Please copy, exactly as they appear below, the lines from the one containing "-- ==== Sys2Proof/Laws/Operands.lean" through the one containing "simp only [readZP16, memRead, hm]".

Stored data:
::::::::
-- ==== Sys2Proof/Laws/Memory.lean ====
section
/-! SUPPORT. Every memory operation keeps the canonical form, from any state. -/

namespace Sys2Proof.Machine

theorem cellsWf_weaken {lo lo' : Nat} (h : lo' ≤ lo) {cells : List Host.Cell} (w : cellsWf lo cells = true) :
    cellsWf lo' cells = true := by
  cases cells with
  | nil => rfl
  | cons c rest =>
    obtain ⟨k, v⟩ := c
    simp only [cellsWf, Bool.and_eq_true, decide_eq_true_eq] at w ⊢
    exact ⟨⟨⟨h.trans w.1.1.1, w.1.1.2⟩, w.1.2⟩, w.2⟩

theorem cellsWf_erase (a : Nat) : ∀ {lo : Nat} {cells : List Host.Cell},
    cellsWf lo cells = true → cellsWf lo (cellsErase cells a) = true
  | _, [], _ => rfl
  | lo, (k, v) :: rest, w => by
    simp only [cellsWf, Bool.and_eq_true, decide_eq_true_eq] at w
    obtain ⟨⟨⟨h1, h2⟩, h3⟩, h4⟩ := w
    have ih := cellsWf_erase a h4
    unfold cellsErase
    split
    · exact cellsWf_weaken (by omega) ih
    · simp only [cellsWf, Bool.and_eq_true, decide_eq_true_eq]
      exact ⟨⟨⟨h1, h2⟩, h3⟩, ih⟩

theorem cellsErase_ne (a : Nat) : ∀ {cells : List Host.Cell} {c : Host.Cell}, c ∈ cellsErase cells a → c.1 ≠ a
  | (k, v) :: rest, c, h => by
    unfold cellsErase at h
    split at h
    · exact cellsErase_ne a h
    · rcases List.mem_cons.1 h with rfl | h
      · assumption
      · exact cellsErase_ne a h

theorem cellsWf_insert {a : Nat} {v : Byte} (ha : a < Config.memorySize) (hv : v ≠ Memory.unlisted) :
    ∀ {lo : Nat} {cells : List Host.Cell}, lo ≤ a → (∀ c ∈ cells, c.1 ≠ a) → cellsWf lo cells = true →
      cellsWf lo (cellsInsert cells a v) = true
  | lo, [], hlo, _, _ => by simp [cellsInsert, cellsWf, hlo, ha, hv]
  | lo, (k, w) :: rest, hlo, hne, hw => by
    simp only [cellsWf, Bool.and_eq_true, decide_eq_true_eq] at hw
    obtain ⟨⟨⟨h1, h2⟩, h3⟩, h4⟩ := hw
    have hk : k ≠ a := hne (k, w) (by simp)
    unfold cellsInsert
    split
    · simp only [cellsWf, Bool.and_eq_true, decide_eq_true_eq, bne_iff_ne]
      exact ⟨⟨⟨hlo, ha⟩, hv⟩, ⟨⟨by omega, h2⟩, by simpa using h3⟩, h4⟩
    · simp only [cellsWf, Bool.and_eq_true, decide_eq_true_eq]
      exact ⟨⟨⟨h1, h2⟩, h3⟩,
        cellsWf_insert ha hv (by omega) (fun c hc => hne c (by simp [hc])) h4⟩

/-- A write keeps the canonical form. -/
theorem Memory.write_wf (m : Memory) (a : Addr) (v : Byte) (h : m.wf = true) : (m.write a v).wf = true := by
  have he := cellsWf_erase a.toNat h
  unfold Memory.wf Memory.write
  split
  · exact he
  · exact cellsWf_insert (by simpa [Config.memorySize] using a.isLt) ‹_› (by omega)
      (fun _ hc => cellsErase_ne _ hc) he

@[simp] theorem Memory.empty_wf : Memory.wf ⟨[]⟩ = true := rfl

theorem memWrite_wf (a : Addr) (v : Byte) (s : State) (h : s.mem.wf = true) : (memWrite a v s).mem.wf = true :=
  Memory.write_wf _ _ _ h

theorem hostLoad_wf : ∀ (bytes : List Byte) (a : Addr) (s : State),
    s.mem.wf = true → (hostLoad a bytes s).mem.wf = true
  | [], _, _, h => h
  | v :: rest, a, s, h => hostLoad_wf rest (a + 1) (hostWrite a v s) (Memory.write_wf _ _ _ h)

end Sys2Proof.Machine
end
::::::::
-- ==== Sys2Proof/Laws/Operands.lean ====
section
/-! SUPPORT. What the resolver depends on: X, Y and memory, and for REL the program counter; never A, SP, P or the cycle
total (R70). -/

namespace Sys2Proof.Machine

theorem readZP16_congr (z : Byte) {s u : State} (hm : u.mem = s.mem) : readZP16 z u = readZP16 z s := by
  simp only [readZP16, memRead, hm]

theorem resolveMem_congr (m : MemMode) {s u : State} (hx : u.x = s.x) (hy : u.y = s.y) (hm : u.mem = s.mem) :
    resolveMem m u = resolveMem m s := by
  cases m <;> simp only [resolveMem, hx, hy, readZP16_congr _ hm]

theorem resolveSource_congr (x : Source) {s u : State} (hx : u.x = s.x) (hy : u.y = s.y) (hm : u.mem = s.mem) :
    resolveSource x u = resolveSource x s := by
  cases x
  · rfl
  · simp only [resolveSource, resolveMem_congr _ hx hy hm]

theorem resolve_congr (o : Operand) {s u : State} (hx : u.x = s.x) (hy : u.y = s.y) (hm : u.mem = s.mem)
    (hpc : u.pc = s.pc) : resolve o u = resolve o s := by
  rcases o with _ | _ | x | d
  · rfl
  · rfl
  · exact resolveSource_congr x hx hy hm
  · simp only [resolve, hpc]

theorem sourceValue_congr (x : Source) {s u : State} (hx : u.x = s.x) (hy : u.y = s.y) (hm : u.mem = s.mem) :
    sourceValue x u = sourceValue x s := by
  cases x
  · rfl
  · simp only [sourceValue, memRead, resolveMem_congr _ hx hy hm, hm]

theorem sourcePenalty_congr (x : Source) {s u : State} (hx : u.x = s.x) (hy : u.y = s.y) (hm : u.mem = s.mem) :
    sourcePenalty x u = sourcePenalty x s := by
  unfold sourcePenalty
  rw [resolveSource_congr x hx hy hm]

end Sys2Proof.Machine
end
::::::::
### Response to the task
-- ==== Sys2Proof/Laws/Operands.lean ====
section
/-! SUPPORT. What the resolver depends on: X, Y and memory, and for REL the program counter; never A, SP, P or the cycle
total (R70). -/

namespace Sys2Proof.Machine

theorem readZP16_congr (z : Byte) {s u : State} (hm : u.mem = s.mem) : readZP16 z u = readZP16 z s := by
  simp only [readZP16, memRead, hm]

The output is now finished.